L’industrie des micro-ordinateurs à travers des projets innovants commence à mettre sur le marché des micro-ordinateurs à faible coût.

Depuis quelques années, à la lueur des projets de type OLPC , Simputer et bien d’autres, l’idée de base pour la création d’ordinateurs pratiques et moins chers, adaptés aux pays du Sud a fait école et nous avons suivi le lancement du OLPC ( un ordinateur par enfant) dont le prototype a été exposé au Sommet Mondial sur la Société de l’Information en 2005 à Tunis. Depuis lors, nous avons attendu les fameux OLPC dans nos pays et puis, rien.

Une chose est sure, le projet rencontre pas mal de difficultés dont les commandes groupées par pays qui pose des contraintes, le concept d’ordinateurs unique et n’étant pas opérable avec d’autres modèles d’ordinateurs... il a lancé la course aux ordinateurs petits et moins chers. Plus de 10 firmes sont dans la danse actuellement dont les géants HP, INTEL et autres.
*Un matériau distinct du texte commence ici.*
-- ==== Sys2Proof/Certificates/Slice0/Obligations.lean ====
section
/-! DEFINITION. The statements for the provers. A statement of the form "exec i s = .next (s.report r evs)" says three
things at once: the instruction completes, it returns `r` with the ordered events `evs`, and nothing else of the state
changes (`report` only adds one entry to the trace). Where the Parser State changes too, its fields are given one by
one. -/

open Sys2Proof Sys2Proof.Machine

/-! ### Call records and the step -/

/-- The record encoding is the model's own (log entry 2): decoding the record of a well-formed instruction gives the
instruction back, every operand at every value. -/
def Obligations.DecodeOfEncodeIsTheInstruction : Prop :=
  ∀ i : Instr, WellFormed i = true → decode (encode i) = .ok i

/-- The record encoding is the model's own (log entry 2): what the decoder answers is well formed, and its record is
the encoder's unless the record is a bare table word of one byte. -/
def Obligations.DecodedRecordsAreWellFormedAndExact : Prop :=
  ∀ (r : List Byte) (i : Instr), decode r = .ok i → WellFormed i = true ∧ (r.length = 1 ∨ encode i = r)

/-- Table words as their fixed bits give them (the rows' encoding column; the reading of a bare word is the model's
choice, log entry 2), and rows given by their row number in the second byte. -/
def Obligations.TableWordsDecodeToTheirRows : Prop :=
  decodeTableWord 8 0xAA = some .feedWaitStartStart ∧
  decodeTableWord 8 0x55 = some .feedWaitEndAccept ∧
  decodeTableWord 8 0x00 = some .classAbsent ∧
  decodeTableWord 8 0x3F = some (.classCore 0x3F) ∧
  decodeTableWord 8 0x40 = some (.classServerCmd 0x40) ∧
  decodeTableWord 8 0xFF = some (.classDeviceEvent 0xFF) ∧
  decodeTableWord 16 0x0212 = some (.feedWaitStartSkip 0x12) ∧
  decodeTableWord 16 0x02AA = none ∧
  decodeTableWord 16 0x0855 = some .feedWaitEndBadCrc ∧
  decodeTableWord 24 0x001EAA = some (.rxStep .between 0xAA)

/-- Each step takes exactly one input, the oldest pending call (log entries 1 and 3 say how an input is held): with none
pending the state is held; a record that decodes runs as its instruction on the state without the record; a record that
does not is refused by the decoder's reason. -/
def Obligations.StepRunsTheOldestPendingCall : Prop :=
  ∀ s : State,
    (s.calls = [] → step s = .next s) ∧
    (∀ r rest, s.calls = r :: rest →
      (∀ i, decode r = .ok i → step s = exec i { s with calls := rest }) ∧
      (∀ e, decode r = .error e → step s = .refused (.undecodable e)))

/-- The fetch convention is the model's own (log entry 13): the step after `withFetchWord` runs the word's instruction,
on a state that differs from the given one at most in the Parser State, and for a FEED row is one that selects it. -/
def Obligations.FetchWordRunsOnTheNextStep : Prop :=
  ∀ (s : State) (nbits w : Nat) (i : Instr), decodeTableWord nbits w = some i →
    ∃ P : ParserState, step (s.withFetchWord nbits w) = exec i { s with P := P } ∧
      (selected i s = true → P = s.P) ∧
      (feedRow i = true → selected i { s with P := P } = true)

/-! ### CRC-16 -/

/-- 40_crc.md R45 and R46: CRC16 of no byte is 0xFFFF, and one more byte updates the register by CRC_STEP, which is the
XOR into the top byte and eight bit steps; the operation completes for a list of any length and changes no state. -/
def Obligations.Crc16FoldsTheBitLoopOverTheBytes : Prop :=
  ∀ (s : State) (bytes : List Byte) (b : Byte),
    exec (.crc16 []) s = .next (s.report (.crc 0xFFFF) []) ∧
    (∃ c : U16,
      exec (.crc16 bytes) s = .next (s.report (.crc c) []) ∧
      exec (.crc16 (bytes ++ [b])) s = .next (s.report (.crc (crcStep c b)) [])) ∧
    ∀ c : U16, crcStep c b = Nat.repeat
      (fun r : U16 => if r.getLsbD 15 = true then (r <<< 1) ^^^ 0x1021 else r <<< 1) 8
      (c ^^^ (b.setWidth 16 <<< 8))

/-- 40_crc.md, derived properties of CRC16, point 1: CRC16 is affine in the data. -/
def Obligations.Crc16IsAffineInTheData : Prop :=
  ∀ x y : List Byte, x.length = y.length →
    crc16 (List.zipWith (· ^^^ ·) x y) = crc16 x ^^^ crc16 y ^^^ crc16 (List.replicate x.length 0x00)

/-- 40_crc.md, derived properties of CRC16, point 2: flipping any one bit of a 24-byte body changes its CRC16. -/
def Obligations.Crc16DetectsEverySingleBitFlip : Prop :=
  ∀ (body : Bytes 24) (k j : Nat) (hk : k < 24), j < 8 →
    crc16 (body.set k (body.get k hk ^^^ (0x01#8 <<< j))).toList ≠ crc16 body.toList

/-! ### The codec -/

/-- 41_codec.md R54: ENCODE of a frame whose every field lies in 0..255 completes, whatever its address class, command
class or command fields; a field outside 0..255 is refused and not truncated. -/
def Obligations.EncodeIsTotalInRangeAndRefusesOutside : Prop :=
  ∀ (s : State) (w : WideFrame),
    ((w.address < 256 ∧ w.serverCommand < 256 ∧ w.deviceCommand < 256 ∧
        (∀ p ∈ w.parameters.toList, p < 256) ∧ w.reserved < 256) →
      ∃ bytes : Bytes 28, exec (.encodeFrame w) s = .next (s.report (.wire bytes) [])) ∧
    (¬ (w.address < 256 ∧ w.serverCommand < 256 ∧ w.deviceCommand < 256 ∧
        (∀ p ∈ w.parameters.toList, p < 256) ∧ w.reserved < 256) →
      exec (.encodeFrame w) s = .refused .fieldOutOfRange)

/-- 41_codec.md, ENCODE (`reserved` written as 0x00 is spec decision D10): the 28 bytes ENCODE gives for every Frame:
0xAA, the body with `reserved` written as 0x00, CRC16 of exactly that body low byte first, 0x55. -/
def Obligations.EncodeWritesTheWireFrame : Prop :=
  ∀ (s : State) (f : Frame), ∃ w : Bytes 28,
    exec (.encodeFrame f.widen) s = .next (s.report (.wire w) []) ∧
    (let body := [f.address, f.serverCommand, f.deviceCommand] ++ f.parameters.toList ++ [0x00]
     w.toList = [0xAA] ++ body ++ [(crc16 body).extractLsb' 0 8, (crc16 body).extractLsb' 8 8] ++ [0x55])

/-- 41_codec.md R52 (the carried reserved byte is spec decision D11): UNPACK completes on every 24 bytes, reads each
field from its body offset, and validates none. -/
def Obligations.UnpackReadsEveryBodyOffset : Prop :=
  ∀ (s : State) (b : Bytes 24), ∃ f : Frame,
    exec (.unpack b) s = .next (s.report (.frame f) []) ∧
    f.address = b.get 0 ∧ f.serverCommand = b.get 1 ∧ f.deviceCommand = b.get 2 ∧
    (∀ (k : Nat) (hk : k < 20), f.parameters.get k hk = b.get (k + 3) (by omega)) ∧
    f.reserved = b.get 23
ASUS a fait merveille avec son eeepc qui a en quelques mois dépassé le million d’exemplaires et possède plus de 7 versions en moins d’un an de lancement du premier produit.

Si le concept au départ était orienté sur les enfants du Sud, il faut dire que l’idée séduit ceux du Nord qui sont les premiers à consommer ces produits avec appétit.

Peut-on alors parler de fracture numérique si les couts ne sont plus de réelles contraintes ? en effet, ces cinq dernières années, le prix de base d’un micro-ordinateur a été divisé par cinq et les ordinateurs low cost actuellement peuvent être alimenté sur de petits panneaux solaires et sont munis de systèmes sans fil WIFI et même de caméra embarquée, de quoi jouer le rôle de dictaphone, d’appareil photo et même de caméra vidéo.

Parlera-t-on donc de fracture de matière grise ou de manque d’idées novatrices dans le monde du développement.

Vivement que nos Etats et nos entreprises lancent de grosses commandes d’ordinateurs low cost ou pourquoi pas, installer une chaine de montage de ces ordinateurs dans la sous région afin de mieux s’approprier ces technologies. Nos analphabètes de l’informel arrivent bien à arracher des puces sur des téléphones portables pour les réimplanter dans d’autres, ce ne sont donc pas nos ingénieurs qui ne pourront pas accomplir ses prouesses avec quelques moyens.